Neste Evangelho, Jesus
nos pede duas coisas importantes. A primeira é para não servirmos a dois
senhores, isto é, a Deus e ao dinheiro. Ninguém consegue fazer isso, pois acaba
pendendo para um dos dois, deixando o outro de lado.
Veja que Jesus usa a
palavra servir, não amar. Isso porque nós temos a tendência de separar o
dinheiro da fé, dizendo que uma coisa não tem nada a ver com a outra. Sendo que
“a raiz de todos os males está no amor ao dinheiro.

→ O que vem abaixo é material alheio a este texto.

-- ==== Sys2Proof/Tests/Slice0.lean ====
section
/-!
SUPPORT. Tests: ill-formed terms, words composed from the spec's encodings, single steps on a small state, and
for each statement a state that meets its hypotheses. Expected values come from the spec's tables and examples.
-/

namespace Sys2Proof.Tests

open Machine

set_option Elab.async false

/-! ## Ill-formed terms -/

theorem test_wf_float_condition : ¬ (Instr.fcmp 1#7 2#6 3#6 6#3).WellFormed := by decide
theorem test_wf_pair_condition : ¬ (Instr.dcmp 1#7 1#5 2#5 7#3).WellFormed := by decide
theorem test_wf_conversion_code : ¬ (Instr.fcvt 1#6 2#6 0x08#6 0#3 0#1 0#1 0#3).WellFormed := by decide
theorem test_wf_conversion_rounding : ¬ (Instr.fcvt 1#6 2#6 0x01#6 0#3 0#1 0#1 5#3).WellFormed := by decide
theorem test_wf_conversion_to_8 : ¬ (Instr.fcvt 1#6 2#6 0x03#6 0#3 0#1 0#1 1#3).WellFormed := by decide
theorem test_wf_atomic_scope : ¬ (Instr.aadd 1#6 2#5 0#1 0#5 0#2 6#3).WellFormed := by decide
theorem test_wf_fence_scope : ¬ (Instr.fenceRel 7#3).WellFormed := by decide
theorem test_wf_constant_kind : ¬ (Instr.mconst 1#4 2#5 0#1 3#2).WellFormed := by decide
theorem test_wf_accumulator : ¬ (Instr.mmul 1#4 2#4 3#4 0#1 0#1 0#1 2#2).WellFormed := by decide
theorem test_wf_node_format : ¬ (Instr.mcvt 1#4 2#4 0#1 0#3 0x0B#6).WellFormed := by decide
theorem test_wf_activation : ¬ (Instr.mact 1#4 2#4 3#4).WellFormed := by decide
theorem test_wf_budget_kind : ¬ (Instr.tbud 1#5 3#12).WellFormed := by decide
theorem test_wf_launch_die : ¬ (Instr.launch 1#5 2#5 5#3).WellFormed := by decide
theorem test_wf_guard : ¬ (Instr.vadd 1#6 2#6 3#6 0#3 1#1).WellFormed := by decide
theorem test_wf_vsel_guard : ¬ (Instr.vsel 1#6 2#6 3#6 0#3 0#1).WellFormed := by decide
theorem test_wf_index : ¬ (Instr.vldW 1#6 2#5 0#1 3#5 0#5).WellFormed := by decide
theorem test_wf_queue_mask : ¬ (Instr.qfence 0#5).WellFormed := by decide
theorem test_wf_queue : ¬ (Instr.waitq 1#5 5#3).WellFormed := by decide
theorem test_wf_signal : ¬ (Instr.depsig 1#5 0#12).WellFormed := by decide
theorem test_wf_conversion_source_pair : ¬ (Instr.fcvt 1#6 3#6 0x2A#6 0#3 0#1 0#1 0#3).WellFormed := by decide
theorem test_wf_conversion_dest_pair : ¬ (Instr.fcvt 1#6 2#6 0x0A#6 0#3 0#1 0#1 0#3).WellFormed := by decide
theorem test_wf_index_pair : ¬ (Instr.redMaxi 63#6 1#6 2#6 0#3 0#1).WellFormed := by decide
theorem test_wf_kmerge : ¬ (Instr.kmerge 1#6 63#6 2#6 0#3 0#1).WellFormed := by decide
theorem test_wf_rng : ¬ (Instr.rng 1#6 63#6 2#5 0#3 0#1).WellFormed := by decide
theorem test_wf_acas : ¬ (Instr.acas 63#6 2#5 0#1 0#5 0#2 0#3).WellFormed := by decide
theorem test_wf_acas_pair : ¬ (Instr.acasD 31#5 2#5 0#1 0#5 0#2 0#3).WellFormed := by decide

/-! ## Words, field by field (R31) and from the spec's examples -/

def rr (maj d a b g gn min : Nat) : Word := BitVec.ofNat 32 (maj * 2 ^ 26 + d * 2 ^ 20 + a * 2 ^ 14 + b * 2 ^ 8 + g * 2 ^ 5 + gn * 2 ^ 4 + min)
def ri (maj d a imm min : Nat) : Word := BitVec.ofNat 32 (maj * 2 ^ 26 + d * 2 ^ 20 + a * 2 ^ 14 + imm * 2 ^ 4 + min)
def rl (maj d imm : Nat) : Word := BitVec.ofNat 32 (maj * 2 ^ 26 + d * 2 ^ 20 + imm)
def pc (maj pd a b cc min : Nat) : Word := BitVec.ofNat 32 (maj * 2 ^ 26 + pd * 2 ^ 19 + a * 2 ^ 13 + b * 2 ^ 7 + cc * 2 ^ 4 + min)
def pl (maj pd pa pb op : Nat) : Word := BitVec.ofNat 32 (maj * 2 ^ 26 + pd * 2 ^ 19 + pa * 2 ^ 12 + pb * 2 ^ 5 + op)
def vt (maj sd pa min : Nat) : Word := BitVec.ofNat 32 (maj * 2 ^ 26 + sd * 2 ^ 21 + pa * 2 ^ 14 + min)
def br (maj bk s off : Nat) : Word := BitVec.ofNat 32 (maj * 2 ^ 26 + bk * 2 ^ 23 + s * 2 ^ 18 + off)
def mm (maj d s xe x off min : Nat) : Word := BitVec.ofNat 32 (maj * 2 ^ 26 + d * 2 ^ 20 + s * 2 ^ 15 + xe * 2 ^ 14 + x * 2 ^ 9 + off * 2 ^ 4 + min)
def sy (maj sd sa imm min : Nat) : Word := BitVec.ofNat 32 (maj * 2 ^ 26 + sd * 2 ^ 21 + sa * 2 ^ 16 + imm * 2 ^ 4 + min)
def gr (maj nd na nb attr min : Nat) : Word := BitVec.ofNat 32 (maj * 2 ^ 26 + nd * 2 ^ 22 + na * 2 ^ 18 + nb * 2 ^ 14 + attr * 2 ^ 4 + min)
def gs (maj nd na s imm f min : Nat) : Word := BitVec.ofNat 32 (maj * 2 ^ 26 + nd * 2 ^ 22 + na * 2 ^ 18 + s * 2 ^ 13 + imm * 2 ^ 5 + f * 2 ^ 4 + min)
def gn (maj n sd min : Nat) : Word := BitVec.ofNat 32 (maj * 2 ^ 26 + n * 2 ^ 22 + sd * 2 ^ 17 + min)
def gt (maj n tn s flags min : Nat) : Word := BitVec.ofNat 32 (maj * 2 ^ 26 + n * 2 ^ 22 + tn * 2 ^ 14 + s * 2 ^ 9 + flags * 2 ^ 4 + min)

/-- A word decodes to an instruction. -/
abbrev Reads (w : Word) (i : Instr) : Prop := decode w = .ok i

theorem test_decode_salu : Reads (rr 0x01 7 5 6 0 0 0) (.sadd 7#5 5#5 6#5) := by decide
theorem test_decode_salu2 : Reads (rr 0x02 7 5 6 0 0 1) (.sdiv 7#5 5#5 6#5) := by decide
theorem test_decode_salui : Reads 0x0C900010#32 (.saddi 9#5 0#5 1#10) := by decide
theorem test_decode_saddi_negative : Reads (ri 0x03 1 2 0x3FF 0) (.saddi 1#5 2#5 0x3FF#10) := by decide
theorem test_decode_slui : Reads (rl 0x04 3 0xABCDE) (.slui 3#5 0xABCDE#20) := by decide
theorem test_decode_sadr : Reads (rl 0x05 3 0xFFFFF) (.sadr 3#5 0xFFFFF#20) := by decide
theorem test_decode_bra : Reads 0x18000005#32 (.bra 5#18) := by decide
theorem test_decode_bnz : Reads 0x191C0006#32 (.bnz 7#5 6#18) := by decide
theorem test_decode_blt : Reads (br 0x06 5 4 0x3FFFE) (.blt 4#5 0x3FFFE#18) := by decide
theorem test_decode_regang : Reads 0x1C000053#32 (.regang 5#12) := by decide
theorem test_decode_mpush : Reads 0x1CC00024#32 (.mpush 6#5 2#7) := by decide
theorem test_decode_vadd : Reads 0x20610500#32 (.vadd 6#6 4#6 5#6 0#3 0#1) := by decide
theorem test_decode_guarded : Reads (rr 0x08 6 4 5 3 1 0) (.vadd 6#6 4#6 5#6 3#3 1#1) := by decide
theorem test_decode_vmul : Reads 0x20820902#32 (.vmul 8#6 8#6 9#6 0#3 0#1) := by decide
theorem test_decode_vialu2 : Reads 0x24510608#32 (.vreq8 5#6 4#6 6#5 0#3 0#1) := by decide
theorem test_decode_vialui : Reads 0x28820010#32 (.vaddi 8#6 8#6 1#10) := by decide
theorem test_decode_vlui : Reads (rl 0x0B 63 0x80000) (.vlui 63#6 0x80000#20) := by decide
theorem test_decode_cmp : Reads 0x30106220#32 (.vcmp 2#7 3#6 4#6 2#3) := by decide
theorem test_decode_dcmp : Reads (pc 0x0C 127 2 4 1 4) (.dcmp 127#7 1#5 2#5 1#3) := by decide
theorem test_decode_plog : Reads 0x34202060#32 (.pand 4#7 2#7 3#7) := by decide
theorem test_decode_pnot : Reads (pl 0x0D 4 100 0 4) (.pnot 4#7 100#7) := by decide
theorem test_decode_falu : Reads 0x40708303#32 (.ffma 7#6 2#6 3#6 0#3 0#1) := by decide
theorem test_decode_fcvt : Reads 0x44A20100#32 (.fcvt 10#6 8#6 1#6 0#3 0#1 0#1 0#3) := by decide
theorem test_decode_fcvt_saturating : Reads 0x44920308#32 (.fcvt 9#6 8#6 3#6 0#3 0#1 1#1 0#3) := by decide
theorem test_decode_halu : Reads (rr 0x12 1 2 3 0 0 0) (.hadd2 1#6 2#6 3#6 0#3 0#1) := by decide
theorem test_decode_dalu : Reads (rr 0x13 2 4 6 0 0 0) (.dadd 1#5 2#5 3#5 0#3 0#1) := by decide
theorem test_decode_sfu : Reads 0x50308000#32 (.exp2 3#6 2#6 0#3 0#1) := by decide
theorem test_decode_xlane : Reads 0x60718101#32 (.shflx 7#6 6#6 1#5 0#3 0#1) := by decide
theorem test_decode_vote : Reads 0x64A0C000#32 (.vbal 5#5 3#7) := by decide
theorem test_decode_vall : Reads (vt 0x19 5 127 2) (.vall 5#5 127#7) := by decide
theorem test_decode_red : Reads 0x68908000#32 (.redAdd 9#6 2#6 0#3 0#1) := by decide
theorem test_decode_red_indexed : Reads 0x68A1050B#32 (.redMaxi 10#6 4#6 5#6 0#3 0#1) := by decide
theorem test_decode_scan : Reads (rr 0x1B 1 2 0 0 0 0) (.scanAdd 1#6 2#6 0#3 0#1) := by decide
theorem test_decode_ksel : Reads (rr 0x1C 10 2 4 0 0 0) (.ksort 10#6 2#6 4#6 0#3 0#1) := by decide
theorem test_decode_rng : Reads 0x74C28401#32 (.rngf 12#6 10#6 4#5 0#3 0#1) := by decide
theorem test_decode_sld : Reads 0x80208006#32 (.sldD 2#5 1#5 0#5) := by decide
theorem test_decode_sld_offset : Reads 0x80308024#32 (.sldW 3#5 1#5 2#5) := by decide
theorem test_decode_sst : Reads (mm 0x21 3 1 0 0 31 2) (.sstW 3#5 1#5 31#5) := by decide
theorem test_decode_vld : Reads 0x88414204#32 (.vldW 4#6 2#5 1#1 1#5 0#5) := by decide
theorem test_decode_tile : Reads 0x92020A01#32 (.tldt 1#1 4#5 5#5 0#5) := by decide
theorem test_decode_amo : Reads 0x946281B0#32 (.aadd 6#6 5#5 0#1 0#5 3#2 3#3) := by decide
theorem test_decode_fence : Reads 0x980000E0#32 (.fenceRel 3#3) := by decide
theorem test_decode_waita : Reads 0x99250002#32 (.waita 9#5 5#5) := by decide
theorem test_decode_qfence : Reads 0x98000031#32 (.qfence 3#5) := by decide
theorem test_decode_eng : Reads 0x9D280000#32 (.cpy 9#5 8#5 0#2) := by decide
theorem test_decode_tnt : Reads 0xA0070030#32 (.tndef 7#5 3#8) := by decide
theorem test_decode_gsrc : Reads 0xA4400060#32 (.mleaf 1#4 0#5 3#8 0#1) := by decide
theorem test_decode_gop : Reads 0xA8C48040#32 (.mmul 3#4 1#4 2#4 0#1 0#1 1#1 0#2) := by decide
theorem test_decode_mcvt : Reads 0xA90C0025#32 (.mcvt 4#4 3#4 0#1 0#3 2#6) := by decide
theorem test_decode_mtrn : Reads (gr 0x2A 4 3 0 0 4) (.mtrn 4#4 3#4) := by decide
theorem test_decode_gfrc : Reads 0xACC00000#32 (.force 3#4) := by decide
theorem test_decode_mrd : Reads 0xAC833002#32 (.mrd 8#6 3#4 6#5) := by decide
theorem test_decode_macc : Reads 0xACC54804#32 (.macc 3#4 5#6 9#5 0#1 0#1) := by decide
theorem test_decode_mstat : Reads 0xACCA0005#32 (.mstat 3#4 5#5) := by decide
theorem test_decode_mst : Reads (gt 0x2B 3 200 6 1 3) (.mst 3#4 200#8 6#5 1#1) := by decide
theorem test_decode_task : Reads 0xC0050335#32 (.enq 5#5 3#4 3#4) := by decide
theorem test_decode_launch : Reads 0xC1480047#32 (.launch 10#5 8#5 4#3) := by decide
theorem test_decode_dep : Reads 0xC4060011#32 (.depsig 6#5 1#12) := by decide
theorem test_decode_deparm : Reads 0xC4C80023#32 (.deparm 6#5 8#5 0#4 2#4) := by decide
theorem test_decode_grp : Reads 0xC8E60004#32 (.gsize 7#5 6#5) := by decide
theorem test_decode_sys : Reads 0xCCA00010#32 (.sysr 5#5 1#12) := by decide
theorem test_decode_cctl : Reads 0xD0E60002#32 (.csig 7#5 6#5) := by decide
theorem test_decode_reserved_major : decode 0xFFFFFFFF#32 = .error (decodeErrors 0xFFFFFFFF#32) := by decide
theorem test_decode_zero_is_none : decode 0#32 = .error (decodeErrors 0#32) := by decide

Por causa dele, muitos se
afastaram da fé” (1Tm 6,10). O dinheiro traz uma felicidade ilusória.
Nós, na nossa
malandragem de pecadores, poderíamos dizer que servimos ao dinheiro, mas não
amamos a ele, e sim a Deus. Por isso que Jesus coloca a opção, não entre servir
a Deus e servir ao dinheiro, mas entre servir aos dois e servir a Deus.
A segunda coisa que
Jesus nos pede é: “Não vos preocupeis com o dia de amanhã”.
Um pouco na frente,
Jesus nos pede para sermos como as crianças. “Quem não receber o Reino de Deus
como uma criança, não entrará nele” (Mc 10,15). A criança não se preocupa nem
com o passado nem com o futuro. Ela vive o momento presente.
O passado e o futuro
devemos jogar nas mãos de Deus. A nossa tarefa é cuidar do momento presente da nossa
vida, e ponto final. Isso elimina grande parte das nossas preocupações, pois
mais ou menos 90% delas são, ou com o nosso passado, ou com o nosso futuro. E
assim deixamos de lado o principal, que é a dedicação ao momento presente, o
único que está em nossas mãos.
“Os pagãos é que procuram essas coisas”. Isso
porque eles não tem fé, e por isso querem carregar toda a própria vida nas
costas, o que ninguém dá conta.
A preocupação exagerada
com o ontem ou com o amanhã nos causa stress, justamente porque não temos poder
sobre esses dois períodos. E sabemos que a stress se transforma facilmente em
depressão, tirando a nossa alegria e felicidade. E o pior: A preocupação
exagerada com o passado ou o futuro nos afasta do principal, que é cuidar do
momento presente. Se nós, por falta de confiança em Deus, queremos assumir
também a parte dele, que é cuidar do nosso passado e do nosso futuro,
certamente a nossa cruz se tornará muito mais pesada. E não precisa, porque
Jesus disse: “O meu jugo é suave e o meu fardo é leve”.
A lembrança de como Deus
nos tem acompanhado até aqui, dá-nos tranqüilidade em relação ao nosso futuro.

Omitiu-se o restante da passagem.